-- ==== Sys2Proof/Machine/Operands.lean ====
section
/-!
DEFINITION. Machine/Operands.lean: the operand forms of the vector slots: sources, views, destinations and tile rows
(spec/06_sequencer.md R210 to R212, Tables 6.8 to 6.11; spec/05_vector.md R157, R161, R162).
-/

namespace Sys2Proof.Machine

open Sys2Proof

/-- A vector input (Table 6.9). -/
inductive VSrc where
  | row (q : Nat) (pop : Bool) (view : Nat)
  | acc (q : Nat) (pop : Bool)
  | scal (q : Nat) (pop : Bool)
  | tile (t : Nat)
  | const (k : Nat)
  deriving DecidableEq, Repr

/-- A vector destination (Table 6.9). -/
inductive VDst where
  | queue (q : Nat)
  | tile (t : Nat)
  | none
  deriving DecidableEq, Repr

/-- Field A or B: eight bits; `none` for a reserved code. -/
def decAB (x : Nat) : Option VSrc :=
  if x ≥ 128 then (if x % 8 = 7 then none else some (.row ((x / 16) % 8) (x / 8 % 2 == 1) (x % 8)))
  else if x / 32 = 0 then (if x % 2 = 1 then none else some (.acc (8 + (x / 4) % 8) (x / 2 % 2 == 1)))
  else if x / 32 = 1 then (if x % 2 = 1 then none else some (.scal (16 + (x / 4) % 8) (x / 2 % 2 == 1)))
  else if x / 4 = 16 then some (.tile (x % 4))
  else if x / 8 = 12 ∧ x % 8 < 6 then some (.const (x % 8))
  else none

/-- Field C: six bits. -/
def decC (x : Nat) : Option VSrc :=
  if x / 16 = 0 then some (.acc (8 + (x / 2) % 8) (x % 2 == 1))
  else if x / 16 = 1 then some (.scal (16 + (x / 2) % 8) (x % 2 == 1))
  else if x / 16 = 2 then (if x / 8 % 2 = 0 ∧ x % 2 = 0 then some (.tile ((x / 2) % 4)) else none)
  else if x % 2 = 0 ∧ (x / 2) % 8 < 6 then some (.const ((x / 2) % 8)) else none

/-- Field D: five bits. -/
def decD (x : Nat) : Option VDst :=
  if x / 8 = 0 then some (.queue (8 + x % 8))
  else if x / 8 = 1 then some (.queue (x % 8))
  else if x / 8 = 2 then some (.queue (16 + x % 8))
  else if x / 4 = 6 then some (.tile (x % 4))
  else if x = 28 then some .none else none

/-- Field D4: four bits; a queue code names Q8 on for VFMA and VSEL, Q0 on for an MX conversion. -/
def decD4 (mx : Bool) (x : Nat) : Option VDst :=
  if x / 8 = 0 then some (.queue ((if mx then 0 else 8) + x % 8))
  else if x / 4 = 2 then some (.tile (x % 4))
  else if x = 12 then some .none else none

/-- The fields of a vector slot (Table 6.8). -/
structure VSlot where
  vop : Nat
  type : Nat
  var : Nat
  a : Nat
  b : Nat
  c : Nat
  d : Nat
  d4 : Nat
  trow : Nat
  tc : Nat
  deriving DecidableEq, Repr

def vslot (w : SlotWord) : VSlot :=
  { vop := sel w 39 34, type := sel w 33 32, var := sel w 31 29, a := sel w 28 21, b := sel w 20 13
    c := 2 * sel w 33 29 + sel w 12 12, d := sel w 12 8, d4 := sel w 11 8, trow := sel w 7 2, tc := sel w 1 0 }

/-- Whether an operation uses a chain register, named by TC (Table 6.10). -/
def vopChained (o : Nat) : Bool := (0x12 ≤ o && o ≤ 0x16) || o = 0x1E || o = 0x1F

/-- Whether an operation has three inputs (R212). -/
def vopThree (o : Nat) : Bool := (4 ≤ o && o ≤ 6) || o = 0x0A || (0x33 ≤ o && o ≤ 0x3E)

def vopMx (o : Nat) : Bool := 0x33 ≤ o && o ≤ 0x3E

/-- A VCVT target that takes a second input (Table 5.4). -/
def cvtTwo (t : Nat) : Bool := (3 ≤ t && t ≤ 0x0B) || (0x0E ≤ t && t ≤ 0x15)

/-- Whether an operation takes field B as an input operand (Table 6.10). -/
def vopUsesB (s : VSlot) : Bool :=
  let o := s.vop
  (1 ≤ o && o ≤ 0x0A) || (o = 0x0B && cvtTwo (8 * s.type + s.var)) || o = 0x13 || o = 0x17 || o = 0x1C || o = 0x1D ||
    (0x20 ≤ o && o ≤ 0x2F) || vopMx o

/-- Whether an operation takes field A as an input operand: all but NOP and VSR.GET. -/
def vopUsesA (o : Nat) : Bool := o ≠ 0 && o ≠ 0x1E

/-- The input operands of a slot, in the order A, B, C. -/
def vsrcs (s : VSlot) : List VSrc :=
  (if vopUsesA s.vop then (decAB s.a).toList else []) ++ (if vopUsesB s then (decAB s.b).toList else []) ++
    (if vopThree s.vop then (decC s.c).toList else [])

/-- The destination of a slot. -/
def vdst (s : VSlot) : VDst :=
  if vopThree s.vop then (decD4 (vopMx s.vop) s.d4).getD .none else (decD s.d).getD .none

/-- The tile row of a slot: TROW plus the counter TC names, modulo 64; a chained operation adds none (R157, Table 6.8). -/
def tileRow (r : CcRegs) (s : VSlot) : Nat :=
  if vopChained s.vop || s.tc = 0 then s.trow else (s.trow + (r.ctr[4 + s.tc]?.getD 0).toNat) % 64

/-- The scalar queue of a VMAXR's (m, r) or a VCOMPACT's count, when enabled (Table 6.10). -/
def vscalarDst (s : VSlot) : Option Nat :=
  if s.vop = 0x16 then (if s.b / 8 % 2 = 1 then some (16 + s.b % 8) else none)
  else if s.vop = 0x17 then (if s.type / 2 = 1 then some (16 + s.var) else none)
  else none

/-- A BF16 bit pattern widened exactly to FP32, a NaN becoming the canonical one (Table 5.1). -/
def widenBF16 (x : Nat) : W32 := if (decBF16 x).isNan then nan32 else BitVec.ofNat 32 (x <<< 16)

/-- Lane `i` of a row-queue entry in a view (Table 5.1). -/
def viewLane (v : Vec) (view i : Nat) : W32 :=
  match view with
  | 0 => widenBF16 (elem 16 v i).toNat
  | 1 => encF32 .rne (decE4M3 (elem 8 v i).toNat)
  | 2 => encF32 .rne (decE4M3 (elem 8 v (256 + i)).toNat)
  | 3 => encF32 .rne (decE5M2 (elem 8 v i).toNat)
  | 4 => encF32 .rne (decE5M2 (elem 8 v (256 + i)).toNat)
  | 5 => (elem 8 v i).signExtend 32
  | _ => (elem 8 v (256 + i)).signExtend 32

/-- Lane `i` of a constant (Table 5.1). -/
def constLane (k i : Nat) : W32 :=
  match k with
  | 0 => 0
  | 1 => 0xFFFFFFFF#32
  | 2 => BitVec.ofNat 32 i
  | 3 => one32
  | 4 => 0x7F800000#32
  | _ => 0xFF800000#32

/-- The engine of a vector slot: V0 in slot 5, V1 in slot 6. -/
def Core.eng (c : Core) (u : Nat) : VEng := if u = 5 then c.v0 else c.v1

def Core.setEng (c : Core) (u : Nat) (e : VEng) : Core := if u = 5 then { c with v0 := e } else { c with v1 := e }

/-- The 256 lanes an input gives (R161); a tile row as it stands, never waiting (R158). -/
def srcVec (c : Core) (u trow : Nat) : VSrc → Vec
  | .row q _ view => let v := c.head q; vecOf (viewLane v view)
  | .acc q _ => c.head q
  | .scal q _ => let w : W32 := (c.head q).setWidth 32; vecOf (fun _ => w)
  | .tile t => (c.eng u).tiles.get (64 * t + trow)
  | .const k => vecOf (constLane k)

/-- The pops an input makes. -/
def srcPop (c : Core) : VSrc → Core
  | .row q p _ => c.pop q p
  | .acc q p => c.pop q p
  | .scal q p => c.pop q p
  | _ => c

/-- The queue an input names, if any, and whether it pops it. -/
def VSrc.queue? : VSrc → Option (Nat × Bool)
  | .row q p _ => some (q, p)
  | .acc q p => some (q, p)
  | .scal q p => some (q, p)
  | _ => none

/-- A result of lanes or of a packed row, or a scalar, sent to a destination (R162): a queue entry visible from `due` on,
or a tile row. -/
def putDst (ctx : Ctx) (u trow a1 b0 : Nat) (d : VDst) (v : Vec) (c : Core) : Core :=
  match d with
  | .queue q => c.push q ctx.cycle u (ctx.due a1 b0) v
  | .tile t =>
    let e := c.eng u
    let p : PendTile := { due := ctx.due a1 b0, img := ctx.imgDue a1 b0, exec := ctx.cycle, key := 64 * t + trow, val := v }
    c.setEng u { e with pend := e.pend ++ [p] }
  | .none => c

end Sys2Proof.Machine
end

To do: There is a line with "def widenBF16 (x" and a line with "def Core.eng (c" above. Copy exactly those two lines and all lines between them, with nothing else.

Written response:
def widenBF16 (x : Nat) : W32 := if (decBF16 x).isNan then nan32 else BitVec.ofNat 32 (x <<< 16)

/-- Lane `i` of a row-queue entry in a view (Table 5.1). -/
def viewLane (v : Vec) (view i : Nat) : W32 :=
  match view with
  | 0 => widenBF16 (elem 16 v i).toNat
  | 1 => encF32 .rne (decE4M3 (elem 8 v i).toNat)
  | 2 => encF32 .rne (decE4M3 (elem 8 v (256 + i)).toNat)
  | 3 => encF32 .rne (decE5M2 (elem 8 v i).toNat)
  | 4 => encF32 .rne (decE5M2 (elem 8 v (256 + i)).toNat)
  | 5 => (elem 8 v i).signExtend 32
  | _ => (elem 8 v (256 + i)).signExtend 32

/-- Lane `i` of a constant (Table 5.1). -/
def constLane (k i : Nat) : W32 :=
  match k with
  | 0 => 0
  | 1 => 0xFFFFFFFF#32
  | 2 => BitVec.ofNat 32 i
  | 3 => one32
  | 4 => 0x7F800000#32
  | _ => 0xFF800000#32

/-- The engine of a vector slot: V0 in slot 5, V1 in slot 6. -/
def Core.eng (c : Core) (u : Nat) : VEng := if u = 5 then c.v0 else c.v1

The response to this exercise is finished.